> **ABOUT THIS EXERCISE**: The records appear below. Copy each one exactly.

Start of MATERIAL SUPPLIED

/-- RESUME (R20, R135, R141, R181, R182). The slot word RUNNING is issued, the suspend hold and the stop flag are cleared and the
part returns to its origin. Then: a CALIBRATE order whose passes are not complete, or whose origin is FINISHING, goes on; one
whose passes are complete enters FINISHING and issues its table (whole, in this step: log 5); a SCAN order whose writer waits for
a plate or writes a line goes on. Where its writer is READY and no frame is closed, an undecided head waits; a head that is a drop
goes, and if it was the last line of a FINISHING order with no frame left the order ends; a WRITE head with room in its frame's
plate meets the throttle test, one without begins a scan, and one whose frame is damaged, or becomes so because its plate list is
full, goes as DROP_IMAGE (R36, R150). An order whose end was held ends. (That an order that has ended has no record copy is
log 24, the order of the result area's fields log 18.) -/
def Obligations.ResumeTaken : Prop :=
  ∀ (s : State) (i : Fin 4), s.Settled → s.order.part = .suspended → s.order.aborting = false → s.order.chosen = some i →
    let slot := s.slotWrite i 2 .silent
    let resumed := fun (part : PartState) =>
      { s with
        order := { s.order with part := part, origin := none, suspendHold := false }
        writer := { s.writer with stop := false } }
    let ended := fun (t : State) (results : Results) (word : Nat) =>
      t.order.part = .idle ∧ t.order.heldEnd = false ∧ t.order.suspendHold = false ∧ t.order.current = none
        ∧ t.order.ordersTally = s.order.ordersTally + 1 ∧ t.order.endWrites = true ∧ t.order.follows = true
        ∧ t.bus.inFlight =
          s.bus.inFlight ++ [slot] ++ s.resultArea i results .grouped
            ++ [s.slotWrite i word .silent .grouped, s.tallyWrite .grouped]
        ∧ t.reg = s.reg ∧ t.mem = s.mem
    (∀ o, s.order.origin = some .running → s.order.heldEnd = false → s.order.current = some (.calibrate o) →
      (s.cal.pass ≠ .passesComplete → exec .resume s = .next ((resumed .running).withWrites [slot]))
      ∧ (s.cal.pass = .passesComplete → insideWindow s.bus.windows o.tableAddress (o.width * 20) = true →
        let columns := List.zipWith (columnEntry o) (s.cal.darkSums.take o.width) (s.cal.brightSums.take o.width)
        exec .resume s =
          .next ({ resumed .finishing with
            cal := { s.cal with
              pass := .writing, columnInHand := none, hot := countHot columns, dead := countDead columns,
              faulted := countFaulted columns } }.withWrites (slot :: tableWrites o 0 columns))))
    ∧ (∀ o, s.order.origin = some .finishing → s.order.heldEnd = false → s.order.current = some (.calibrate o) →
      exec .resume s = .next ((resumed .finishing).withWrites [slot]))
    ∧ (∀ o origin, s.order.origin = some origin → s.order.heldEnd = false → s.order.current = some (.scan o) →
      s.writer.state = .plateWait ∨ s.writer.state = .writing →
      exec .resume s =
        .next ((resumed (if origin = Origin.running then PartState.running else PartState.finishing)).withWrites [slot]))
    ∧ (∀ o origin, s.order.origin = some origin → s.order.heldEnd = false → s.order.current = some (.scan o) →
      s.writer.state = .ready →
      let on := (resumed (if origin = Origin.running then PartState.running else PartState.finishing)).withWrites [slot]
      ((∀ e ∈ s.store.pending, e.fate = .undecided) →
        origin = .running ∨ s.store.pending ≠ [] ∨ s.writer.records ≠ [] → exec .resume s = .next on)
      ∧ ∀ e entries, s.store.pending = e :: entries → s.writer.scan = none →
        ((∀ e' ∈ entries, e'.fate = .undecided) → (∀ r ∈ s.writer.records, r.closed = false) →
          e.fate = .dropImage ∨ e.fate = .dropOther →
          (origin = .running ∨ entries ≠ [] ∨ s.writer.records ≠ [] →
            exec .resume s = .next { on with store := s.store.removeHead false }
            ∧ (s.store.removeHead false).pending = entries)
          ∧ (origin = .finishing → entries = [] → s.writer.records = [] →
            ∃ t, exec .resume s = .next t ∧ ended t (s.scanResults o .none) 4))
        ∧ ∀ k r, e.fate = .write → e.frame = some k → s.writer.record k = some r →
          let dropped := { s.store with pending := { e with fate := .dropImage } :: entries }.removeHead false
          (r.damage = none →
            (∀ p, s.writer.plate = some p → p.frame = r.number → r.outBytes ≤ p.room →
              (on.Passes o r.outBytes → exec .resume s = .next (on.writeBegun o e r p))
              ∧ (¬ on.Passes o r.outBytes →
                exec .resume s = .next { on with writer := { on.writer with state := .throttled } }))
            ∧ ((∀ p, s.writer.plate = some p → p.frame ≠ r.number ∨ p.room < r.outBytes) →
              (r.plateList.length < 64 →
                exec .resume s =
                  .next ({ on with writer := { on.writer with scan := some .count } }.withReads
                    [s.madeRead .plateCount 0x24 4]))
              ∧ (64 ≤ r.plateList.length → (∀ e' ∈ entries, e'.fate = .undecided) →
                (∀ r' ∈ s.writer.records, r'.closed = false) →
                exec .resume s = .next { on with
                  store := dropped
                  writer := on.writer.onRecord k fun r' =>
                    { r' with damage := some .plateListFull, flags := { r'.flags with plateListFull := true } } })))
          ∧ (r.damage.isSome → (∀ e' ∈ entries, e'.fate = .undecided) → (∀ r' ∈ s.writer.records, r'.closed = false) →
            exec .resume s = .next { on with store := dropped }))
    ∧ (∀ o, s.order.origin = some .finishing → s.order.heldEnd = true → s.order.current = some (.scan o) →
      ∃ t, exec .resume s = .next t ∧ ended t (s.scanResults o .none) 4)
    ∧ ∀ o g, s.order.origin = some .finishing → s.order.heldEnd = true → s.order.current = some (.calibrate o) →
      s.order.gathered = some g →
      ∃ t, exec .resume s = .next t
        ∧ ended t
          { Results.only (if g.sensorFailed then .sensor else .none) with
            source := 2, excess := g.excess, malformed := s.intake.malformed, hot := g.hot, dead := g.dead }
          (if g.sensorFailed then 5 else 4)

End of MATERIAL SUPPLIED

> **RESPONSE TO THE EXERCISE**:
/-- RESUME (R20, R135, R141, R181, R182). The slot word RUNNING is issued, the suspend hold and the stop flag are cleared and the
part returns to its origin. Then: a CALIBRATE order whose passes are not complete, or whose origin is FINISHING, goes on; one
whose passes are complete enters FINISHING and issues its table (whole, in this step: log 5); a SCAN order whose writer waits for
a plate or writes a line goes on. Where its writer is READY and no frame is closed, an undecided head waits; a head that is a drop
goes, and if it was the last line of a FINISHING order with no frame left the order ends; a WRITE head with room in its frame's
plate meets the throttle test, one without begins a scan, and one whose frame is damaged, or becomes so because its plate list is
full, goes as DROP_IMAGE (R36, R150). An order whose end was held ends. (That an order that has ended has no record copy is
log 24, the order of the result area's fields log 18.) -/
def Obligations.ResumeTaken : Prop :=
  ∀ (s : State) (i : Fin 4), s.Settled → s.order.part = .suspended → s.order.aborting = false → s.order.chosen = some i →
    let slot := s.slotWrite i 2 .silent
    let resumed := fun (part : PartState) =>
      { s with
        order := { s.order with part := part, origin := none, suspendHold := false }
        writer := { s.writer with stop := false } }
    let ended := fun (t : State) (results : Results) (word : Nat) =>
      t.order.part = .idle ∧ t.order.heldEnd = false ∧ t.order.suspendHold = false ∧ t.order.current = none
        ∧ t.order.ordersTally = s.order.ordersTally + 1 ∧ t.order.endWrites = true ∧ t.order.follows = true
        ∧ t.bus.inFlight =
          s.bus.inFlight ++ [slot] ++ s.resultArea i results .grouped
            ++ [s.slotWrite i word .silent .grouped, s.tallyWrite .grouped]
        ∧ t.reg = s.reg ∧ t.mem = s.mem
    (∀ o, s.order.origin = some .running → s.order.heldEnd = false → s.order.current = some (.calibrate o) →
      (s.cal.pass ≠ .passesComplete → exec .resume s = .next ((resumed .running).withWrites [slot]))
      ∧ (s.cal.pass = .passesComplete → insideWindow s.bus.windows o.tableAddress (o.width * 20) = true →
        let columns := List.zipWith (columnEntry o) (s.cal.darkSums.take o.width) (s.cal.brightSums.take o.width)
        exec .resume s =
          .next ({ resumed .finishing with
            cal := { s.cal with
              pass := .writing, columnInHand := none, hot := countHot columns, dead := countDead columns,
              faulted := countFaulted columns } }.withWrites (slot :: tableWrites o 0 columns))))
    ∧ (∀ o, s.order.origin = some .finishing → s.order.heldEnd = false → s.order.current = some (.calibrate o) →
      exec .resume s = .next ((resumed .finishing).withWrites [slot]))
    ∧ (∀ o origin, s.order.origin = some origin → s.order.heldEnd = false → s.order.current = some (.scan o) →
      s.writer.state = .plateWait ∨ s.writer.state = .writing →
      exec .resume s =
        .next ((resumed (if origin = Origin.running then PartState.running else PartState.finishing)).withWrites [slot]))
    ∧ (∀ o origin, s.order.origin = some origin → s.order.heldEnd = false → s.order.current = some (.scan o) →
      s.writer.state = .ready →
      let on := (resumed (if origin = Origin.running then PartState.running else PartState.finishing)).withWrites [slot]
      ((∀ e ∈ s.store.pending, e.fate = .undecided) →
        origin = .running ∨ s.store.pending ≠ [] ∨ s.writer.records ≠ [] → exec .resume s = .next on)
      ∧ ∀ e entries, s.store.pending = e :: entries → s.writer.scan = none →
        ((∀ e' ∈ entries, e'.fate = .undecided) → (∀ r ∈ s.writer.records, r.closed = false) →
          e.fate = .dropImage ∨ e.fate = .dropOther →
          (origin = .running ∨ entries ≠ [] ∨ s.writer.records ≠ [] →
            exec .resume s = .next { on with store := s.store.removeHead false }
            ∧ (s.store.removeHead false).pending = entries)
          ∧ (origin = .finishing → entries = [] → s.writer.records = [] →
            ∃ t, exec .resume s = .next t ∧ ended t (s.scanResults o .none) 4))
        ∧ ∀ k r, e.fate = .write → e.frame = some k → s.writer.record k = some r →
          let dropped := { s.store with pending := { e with fate := .dropImage } :: entries }.removeHead false
          (r.damage = none →
            (∀ p, s.writer.plate = some p → p.frame = r.number → r.outBytes ≤ p.room →
              (on.Passes o r.outBytes → exec .resume s = .next (on.writeBegun o e r p))
              ∧ (¬ on.Passes o r.outBytes →
                exec .resume s = .next { on with writer := { on.writer with state := .throttled } }))
            ∧ ((∀ p, s.writer.plate = some p → p.frame ≠ r.number ∨ p.room < r.outBytes) →
              (r.plateList.length < 64 →
                exec .resume s =
                  .next ({ on with writer := { on.writer with scan := some .count } }.withReads
                    [s.madeRead .plateCount 0x24 4]))
              ∧ (64 ≤ r.plateList.length → (∀ e' ∈ entries, e'.fate = .undecided) →
                (∀ r' ∈ s.writer.records, r'.closed = false) →
                exec .resume s = .next { on with
                  store := dropped
                  writer := on.writer.onRecord k fun r' =>
                    { r' with damage := some .plateListFull, flags := { r'.flags with plateListFull := true } } })))
          ∧ (r.damage.isSome → (∀ e' ∈ entries, e'.fate = .undecided) → (∀ r' ∈ s.writer.records, r'.closed = false) →
            exec .resume s = .next { on with store := dropped }))
    ∧ (∀ o, s.order.origin = some .finishing → s.order.heldEnd = true → s.order.current = some (.scan o) →
      ∃ t, exec .resume s = .next t ∧ ended t (s.scanResults o .none) 4)
    ∧ ∀ o g, s.order.origin = some .finishing → s.order.heldEnd = true → s.order.current = some (.calibrate o) →
      s.order.gathered = some g →
      ∃ t, exec .resume s = .next t
        ∧ ended t
          { Results.only (if g.sensorFailed then .sensor else .none) with
            source := 2, excess := g.excess, malformed := s.intake.malformed, hot := g.hot, dead := g.dead }
          (if g.sensorFailed then 5 else 4)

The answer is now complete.